Kaiser Permanente Health Research News Oct 11, 2017

A decade ago, Kaiser Permanente in Southern California sought to improve access to primary care by expanding patient services outside of hospitals and medical offices. They considered the possibility of offering health care at an actual worksite, just like Kaiser Permanente founders Sidney Garfield, MD, and Henry J. Kaiser did early in the development of what is now the nation’s largest integrated health system.

At the same time, California Steel Industries in Fontana, California, put out a request for proposals to build a primary care clinic at their worksite. Kaiser Permanente won the contract, and it changed health care significantly for many of the company’s 1,000 employees.

A research found that in the seven years since the clinic opened, primary care visits among employees and their family members insured by Kaiser Permanente increased, and the rate of urgent care and emergency department visits decreased.

“This is a model for the future,” said Paul M. Minardi, MD, senior author on the research article and the medical director of Business Management for Southern California Permanente Medical Group. “With this model, we can bring primary care directly to people so we can provide timely preventive care, and avoid long-term implications of chronic conditions and unmanaged health needs.”

The study on the pilot project was published in the Journal of Evaluation in Clinical Practice. It compared California Steel employees who were Kaiser Permanente members with a control group of Kaiser Permanente members who lived in the same area, but did not work at California Steel.

The study found that:
  • California Steel employees and their families had an increase in primary care visits of 43 percent, while the control group had an increase of 4 percent.
  • California Steel employees and their families had a decrease in urgent care visits of 43 percent, while the control group had a decrease of 5 percent.
  • California Steel employees and their families had a decrease in emergency room visits by 4 percent, while the control group had an increase of 8 percent.
  • While the rate of primary care visits increased for the California Steel employees by 96 percent, it only increased by 15 percent for their dependents.
“This research explores what happens when primary care is easily available,” said lead author David Glass, PhD, a Kaiser Permanente research scientist at the Department of Research & Evaluation in Southern California. “Although this was one small pilot, we learned a lot from it and were gratified to see decreases in urgent care and emergency room visits.”

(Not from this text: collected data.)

-- ==== Sys2Proof/Machine/Step.lean ====
section
/-! DEFINITION. One step of the machine: one atomic transition of one agent (R5, R66). -/
namespace Sys2Proof.Machine

/-- The step of the turn `t`, already taken from the schedule. -/
def runTurn (t : Turn) (s : State) : Host.Outcome State Fault Refusal :=
  match fetch t s with
  | .instr i => exec i s
  | .poll => seqPoll s
  | .withhold => .next (takeRx 1 s)
  | .nothing => hold s
  | .refuse r => .refused r

/-- One step: a configuration that breaks R8's conditions is refused (U20); otherwise the agent whose turn it is takes
its step, or holds (R12). -/
def step (s : State) : Host.Outcome State Fault Refusal :=
  if s.cfg.wf then runTurn (nextTurn s) (takeTurn s) else .refused .illFormedConfig

/-- `s` with a table word's instruction at the head of its port and its turn next (log 5). -/
def State.withFetchWord (s : State) (nbits w : Nat) : State :=
  match offerOfTableWord nbits w with
  | some o => offerNext o s
  | none => s

end Sys2Proof.Machine
end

While the rate of primary-care visits increased for the California Steel employees by 96 percent from the pre- to post-intervention period, it only increased by 15 percent for their dependents.

Glass also noted that due to the employees’ higher rate of primary care visits and a limited number of costly inpatient stays, there were no cost savings overall from the project. If researchers looked at dependents alone, though, they found that there was a cost savings.

“There has been a widespread belief that if patients had more access to primary care that costs would go down because there would be fewer high-cost visits to urgent care and emergency departments,” said Glass. “But the reality is much more complicated than that.”

The researchers hope to explore what happens when they work with larger employers.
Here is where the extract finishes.